Container vs. File-by-file Encryption OR CrococryptFile vs. CrococryptMirror
This article is about the differences of the encryption schemes between a container and a file-by-file encryption solution and the resulting privacy implications. At the end, you will see that it is also a matter of taste and application context.
As an example for each type of encryption application, I will use our own CrococryptFile and CrococryptMirror. However, most of the observations are true for similar programs like TrueCrypt, Boxcryptor or simple ZIP encryption. With "similar" I simply mean that these programs - and many others - are also from the categories container and file-by-file encryption. I do not want to compare the actual applications!
Basics
In this article I am talking about encrypting files on a computer (or mobile device). I am using encryption especially when making backups of important files to an external hard drive or cloud storage. In case of the external hard drive, encryption is important to me, because mobile drives have a talent for getting lost or stolen. So I want to make sure nothing happens to my important data - meaning nobody else should be allowed to read it. In case of cloud storage, I am torn between a) not using it at all because of the security risks and b) using the possibilities of the high availability of cloud technologies to protect the existence of my personal data. Using strong cryptography is a compromise that I have agreed on with myself.
The difference between the two technologies (container and file-by-file encryption) has obvious differences: If you have multiple folders and files that you want to encrypt to a container file, you get a giant file dump as a result. In an ideal world, you would not be able to tell the content of this file dump. The disadvantage of this possibility is that you end up having a single big file to copy elsewhere and in case of modifications you might need to create the whole file dump again. Sometimes you might not realize this is happening. For instance, when you add of modify files in a ZIP archive, many ZIP utilities create a copy of the whole ZIP file but you are not able to recognize it because it happens in the background.
By the way - speaking of ZIP, if you use ZIP encryption to store backups in the cloud, be aware of the fact that ZIP is not encrypting any meta data of your files, just the content.

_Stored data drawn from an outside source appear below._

-- ==== Sys2Proof/Laws/KeepsWhole.lean ====
section
/-! SUPPORT. Every operation of power, the consort, the host link, the mailbox, the registers, resets, startup, the wake from Deep sleep and the beat keeps what `Keeps` says, under the mask of the parts it may change. -/
namespace Sys2Proof
set_option Elab.async false
set_option linter.unreachableTactic false
set_option linter.unusedTactic false
open Machine Safety

/-! Power. -/

theorem wakeFromSleep_keeps {k s0 s a1} (h : Keeps k s0 s)
    (hm : Within 0x199cfe#21 k := by first | assumption | exact Within.trans (by assumption) (by decide)) :
    Keeps k s0 (wakeFromSleep s a1) := by
  unfold wakeFromSleep
  repeat' first
    | with_reducible assumption | with_reducible refine catchUp_keeps ?_ | with_reducible refine resumeLinks_keeps ?_ | with_reducible refine sendFrame_keeps ?_ | with_reducible refine Keeps.ite ?_ ?_ | with_reducible refine Keeps.foldl _ _ ?_ _ ?_ | fail_if_no_progress ((with_reducible refine Keeps.mk' ?_ rfl rfl rfl ?_ ?_ ?_ ?_ ?_ ?_ ?_ ?_ ?_ ?_ ?_ ?_ ?_ ?_ ?_ ?_ ?_ ?_ ?_ ?_ ?_) <;> first | exact Or.inl (hm.bit (by decide)) | exact Or.inr rfl | skip)
    | split
    | (extract_lets +onlyGivenNames x; first | (refine Keeps.cut s0 x ?_ fun h => ?_; rotate_left; clear_value x) | skip)
    | (unfold x; fail_if_success done)
    | intro h

theorem abortEntry_keeps {k s0 s} (h : Keeps k s0 s)
    (hm : Within 0x18002#21 k := by first | assumption | exact Within.trans (by assumption) (by decide)) :
    Keeps k s0 (abortEntry s) := by
  unfold abortEntry
  repeat' first
    | with_reducible assumption | with_reducible refine Keeps.ite ?_ ?_ | with_reducible refine Keeps.foldl _ _ ?_ _ ?_ | fail_if_no_progress ((with_reducible refine Keeps.mk' ?_ rfl rfl rfl ?_ ?_ ?_ ?_ ?_ ?_ ?_ ?_ ?_ ?_ ?_ ?_ ?_ ?_ ?_ ?_ ?_ ?_ ?_ ?_ ?_) <;> first | exact Or.inl (hm.bit (by decide)) | exact Or.inr rfl | skip)
    | split
    | (extract_lets +onlyGivenNames x; first | (refine Keeps.cut s0 x ?_ fun h => ?_; rotate_left; clear_value x) | skip)
    | (unfold x; fail_if_success done)
    | intro h

theorem wakeNow_keeps {k s0 s a1} (h : Keeps k s0 s)
    (hm : Within 0x199cfe#21 k := by first | assumption | exact Within.trans (by assumption) (by decide)) :
    Keeps k s0 (wakeNow s a1) := by
  unfold wakeNow
  repeat' first
    | with_reducible assumption | with_reducible refine wakeFromSleep_keeps ?_ | with_reducible refine abortEntry_keeps ?_ | with_reducible refine Keeps.ite ?_ ?_ | with_reducible refine Keeps.foldl _ _ ?_ _ ?_ | fail_if_no_progress ((with_reducible refine Keeps.mk' ?_ rfl rfl rfl ?_ ?_ ?_ ?_ ?_ ?_ ?_ ?_ ?_ ?_ ?_ ?_ ?_ ?_ ?_ ?_ ?_ ?_ ?_ ?_ ?_) <;> first | exact Or.inl (hm.bit (by decide)) | exact Or.inr rfl | skip)
    | split
    | (extract_lets +onlyGivenNames x; first | (refine Keeps.cut s0 x ?_ fun h => ?_; rotate_left; clear_value x) | skip)
    | (unfold x; fail_if_success done)
    | intro h

theorem execSleepWake_keeps {k s0 a0 s} (h : Keeps k s0 s)
    (hm : Within 0x199cfe#21 k := by first | assumption | exact Within.trans (by assumption) (by decide)) :
    KeepsO k s0 (execSleepWake a0 s) := by
  unfold execSleepWake
  repeat' first
    | with_reducible assumption | with_reducible refine wakeNow_keeps ?_ | with_reducible refine Keeps.ite ?_ ?_ | with_reducible refine Keeps.foldl _ _ ?_ _ ?_ | fail_if_no_progress ((with_reducible refine Keeps.mk' ?_ rfl rfl rfl ?_ ?_ ?_ ?_ ?_ ?_ ?_ ?_ ?_ ?_ ?_ ?_ ?_ ?_ ?_ ?_ ?_ ?_ ?_ ?_ ?_) <;> first | exact Or.inl (hm.bit (by decide)) | exact Or.inr rfl | skip) | with_reducible refine KeepsO.next ?_
    | split
    | (extract_lets +onlyGivenNames x; first | (refine Keeps.cut s0 x ?_ fun h => ?_; rotate_left; clear_value x) | skip)
    | (unfold x; fail_if_success done)
    | intro h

That means cleartext filenames, timestamps and file sizes are readable for anyone accessing your encrypted ZIP archive. One simple trick is to compress your files to a plain ZIP archive and finally do a ZIP encryption on the plain archive. However, that might be tricky to accomplish using certain ZIP tools.
If you are using the possibility of file-by-file encryption, you have a gigantic advantage when it comes to storing your encrypted files in a cloud storage: The modification of a single file results in uploading its encrypted counterpart only. While Dropbox and TrueCrypt (containers) worked together in the same way - only modifications are transferred to the cloud, this is not generally possible with all container-based solutions and different cloud storage providers. Only in case it is specifically supported. File-by-file encryption always works that way - independently of the cloud storage.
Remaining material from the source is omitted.